## Exercise description
Could you set down exactly the lines in the records below between the line holding "(f : State →" and the line holding "and 95_test_vectors.md -/", inclusive?
BEGIN Data for this exercise
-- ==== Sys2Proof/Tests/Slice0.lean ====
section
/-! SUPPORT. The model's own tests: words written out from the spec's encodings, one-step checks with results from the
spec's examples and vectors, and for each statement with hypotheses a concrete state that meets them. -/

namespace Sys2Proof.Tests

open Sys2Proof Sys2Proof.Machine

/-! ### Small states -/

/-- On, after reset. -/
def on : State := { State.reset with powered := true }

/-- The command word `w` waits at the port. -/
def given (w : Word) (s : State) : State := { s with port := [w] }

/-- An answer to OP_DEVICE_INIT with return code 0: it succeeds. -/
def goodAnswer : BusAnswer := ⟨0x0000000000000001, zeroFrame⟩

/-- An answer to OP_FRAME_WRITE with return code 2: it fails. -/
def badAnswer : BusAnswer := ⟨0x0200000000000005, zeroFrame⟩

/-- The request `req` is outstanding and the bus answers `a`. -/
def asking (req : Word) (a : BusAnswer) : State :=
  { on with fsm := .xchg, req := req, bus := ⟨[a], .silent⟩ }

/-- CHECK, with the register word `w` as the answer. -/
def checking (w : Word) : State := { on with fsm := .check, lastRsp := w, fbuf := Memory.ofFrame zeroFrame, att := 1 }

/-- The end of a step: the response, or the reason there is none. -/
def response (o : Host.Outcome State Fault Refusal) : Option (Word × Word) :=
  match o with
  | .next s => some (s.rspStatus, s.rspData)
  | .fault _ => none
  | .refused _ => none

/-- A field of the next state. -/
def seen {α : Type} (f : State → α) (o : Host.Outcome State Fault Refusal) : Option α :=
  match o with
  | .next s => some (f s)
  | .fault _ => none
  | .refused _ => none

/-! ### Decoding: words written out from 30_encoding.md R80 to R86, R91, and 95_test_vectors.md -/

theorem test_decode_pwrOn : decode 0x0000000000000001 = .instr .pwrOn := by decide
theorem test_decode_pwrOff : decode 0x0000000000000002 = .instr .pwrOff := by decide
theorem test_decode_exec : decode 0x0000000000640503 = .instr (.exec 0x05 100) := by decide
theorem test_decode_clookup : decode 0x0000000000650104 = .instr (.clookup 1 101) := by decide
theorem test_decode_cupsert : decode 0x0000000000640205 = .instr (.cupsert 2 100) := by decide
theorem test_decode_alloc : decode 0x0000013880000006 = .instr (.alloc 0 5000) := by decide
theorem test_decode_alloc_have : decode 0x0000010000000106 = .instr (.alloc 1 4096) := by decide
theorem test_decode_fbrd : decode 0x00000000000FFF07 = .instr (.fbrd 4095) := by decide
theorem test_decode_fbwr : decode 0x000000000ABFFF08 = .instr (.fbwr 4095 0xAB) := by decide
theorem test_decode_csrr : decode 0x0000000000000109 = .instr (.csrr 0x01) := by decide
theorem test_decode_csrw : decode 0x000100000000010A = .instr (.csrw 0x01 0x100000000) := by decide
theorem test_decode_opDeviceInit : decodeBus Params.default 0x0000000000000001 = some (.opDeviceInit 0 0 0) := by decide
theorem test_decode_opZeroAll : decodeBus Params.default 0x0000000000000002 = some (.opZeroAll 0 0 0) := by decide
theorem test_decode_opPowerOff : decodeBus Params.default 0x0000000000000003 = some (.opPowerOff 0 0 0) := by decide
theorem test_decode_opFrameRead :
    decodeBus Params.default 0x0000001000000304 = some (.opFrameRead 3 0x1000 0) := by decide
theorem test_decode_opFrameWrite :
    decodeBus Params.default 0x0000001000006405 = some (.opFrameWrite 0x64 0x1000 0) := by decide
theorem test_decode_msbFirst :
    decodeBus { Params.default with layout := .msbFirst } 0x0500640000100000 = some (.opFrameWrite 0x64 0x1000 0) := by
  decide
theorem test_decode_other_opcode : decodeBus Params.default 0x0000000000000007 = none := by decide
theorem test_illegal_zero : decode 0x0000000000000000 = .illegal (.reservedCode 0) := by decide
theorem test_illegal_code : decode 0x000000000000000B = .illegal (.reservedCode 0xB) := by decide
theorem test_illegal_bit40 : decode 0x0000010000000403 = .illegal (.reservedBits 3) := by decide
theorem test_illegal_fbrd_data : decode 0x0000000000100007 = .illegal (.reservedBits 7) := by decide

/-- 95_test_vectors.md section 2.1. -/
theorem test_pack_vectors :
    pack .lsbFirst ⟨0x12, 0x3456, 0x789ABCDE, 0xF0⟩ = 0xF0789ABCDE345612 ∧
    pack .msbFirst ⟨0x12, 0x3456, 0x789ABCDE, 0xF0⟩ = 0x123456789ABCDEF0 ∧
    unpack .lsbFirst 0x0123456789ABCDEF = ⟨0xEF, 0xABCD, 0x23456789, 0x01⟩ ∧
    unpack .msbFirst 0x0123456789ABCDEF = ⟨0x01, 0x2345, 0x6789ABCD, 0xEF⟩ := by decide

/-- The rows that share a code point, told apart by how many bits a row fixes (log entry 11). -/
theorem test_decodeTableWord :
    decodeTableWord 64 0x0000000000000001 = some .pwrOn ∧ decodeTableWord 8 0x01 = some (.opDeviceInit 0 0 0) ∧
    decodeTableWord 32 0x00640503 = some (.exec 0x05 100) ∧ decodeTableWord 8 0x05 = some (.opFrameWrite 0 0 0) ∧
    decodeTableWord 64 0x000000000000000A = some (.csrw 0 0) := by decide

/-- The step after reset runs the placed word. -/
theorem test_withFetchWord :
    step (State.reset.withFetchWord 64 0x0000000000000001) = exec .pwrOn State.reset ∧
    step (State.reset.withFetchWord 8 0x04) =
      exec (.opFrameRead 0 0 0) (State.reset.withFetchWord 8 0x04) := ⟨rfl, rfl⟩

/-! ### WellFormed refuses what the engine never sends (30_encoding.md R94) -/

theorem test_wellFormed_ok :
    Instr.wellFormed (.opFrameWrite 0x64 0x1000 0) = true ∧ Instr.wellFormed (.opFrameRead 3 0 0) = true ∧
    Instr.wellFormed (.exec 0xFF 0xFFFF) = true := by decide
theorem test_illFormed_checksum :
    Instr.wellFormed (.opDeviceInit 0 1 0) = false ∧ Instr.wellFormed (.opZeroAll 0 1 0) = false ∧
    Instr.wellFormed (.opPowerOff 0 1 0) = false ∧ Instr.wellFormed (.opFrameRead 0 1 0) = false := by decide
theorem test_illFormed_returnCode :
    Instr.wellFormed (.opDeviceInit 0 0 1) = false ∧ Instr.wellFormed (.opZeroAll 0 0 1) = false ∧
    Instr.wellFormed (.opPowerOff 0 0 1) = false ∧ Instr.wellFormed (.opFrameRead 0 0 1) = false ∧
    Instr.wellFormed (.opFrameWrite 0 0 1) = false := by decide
END Data for this exercise
BEGIN Data for this exercise
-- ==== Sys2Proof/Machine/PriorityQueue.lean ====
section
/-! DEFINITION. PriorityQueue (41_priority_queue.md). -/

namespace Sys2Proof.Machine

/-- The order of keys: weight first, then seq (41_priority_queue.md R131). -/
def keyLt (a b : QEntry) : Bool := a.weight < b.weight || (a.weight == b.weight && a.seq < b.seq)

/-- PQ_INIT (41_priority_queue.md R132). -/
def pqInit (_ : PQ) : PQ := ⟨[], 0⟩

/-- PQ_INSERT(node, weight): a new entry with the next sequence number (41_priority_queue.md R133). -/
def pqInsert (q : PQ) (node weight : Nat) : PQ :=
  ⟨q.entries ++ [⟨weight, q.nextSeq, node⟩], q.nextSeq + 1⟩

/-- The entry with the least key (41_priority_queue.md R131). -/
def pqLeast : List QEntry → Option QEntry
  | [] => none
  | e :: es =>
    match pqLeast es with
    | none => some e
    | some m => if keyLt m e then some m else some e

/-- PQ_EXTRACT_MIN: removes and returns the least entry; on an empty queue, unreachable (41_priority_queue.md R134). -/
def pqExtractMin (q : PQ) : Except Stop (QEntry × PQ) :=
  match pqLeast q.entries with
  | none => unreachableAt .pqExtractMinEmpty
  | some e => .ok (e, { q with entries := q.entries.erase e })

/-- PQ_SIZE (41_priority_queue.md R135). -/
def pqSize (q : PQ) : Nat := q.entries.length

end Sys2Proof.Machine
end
END Data for this exercise
## Completed task
def seen {α : Type} (f : State → α) (o : Host.Outcome State Fault Refusal) : Option α :=
  match o with
  | .next s => some (f s)
  | .fault _ => none
  | .refused _ => none

/-! ### Decoding: words written out from 30_encoding.md R80 to R86, R91, and 95_test_vectors.md -/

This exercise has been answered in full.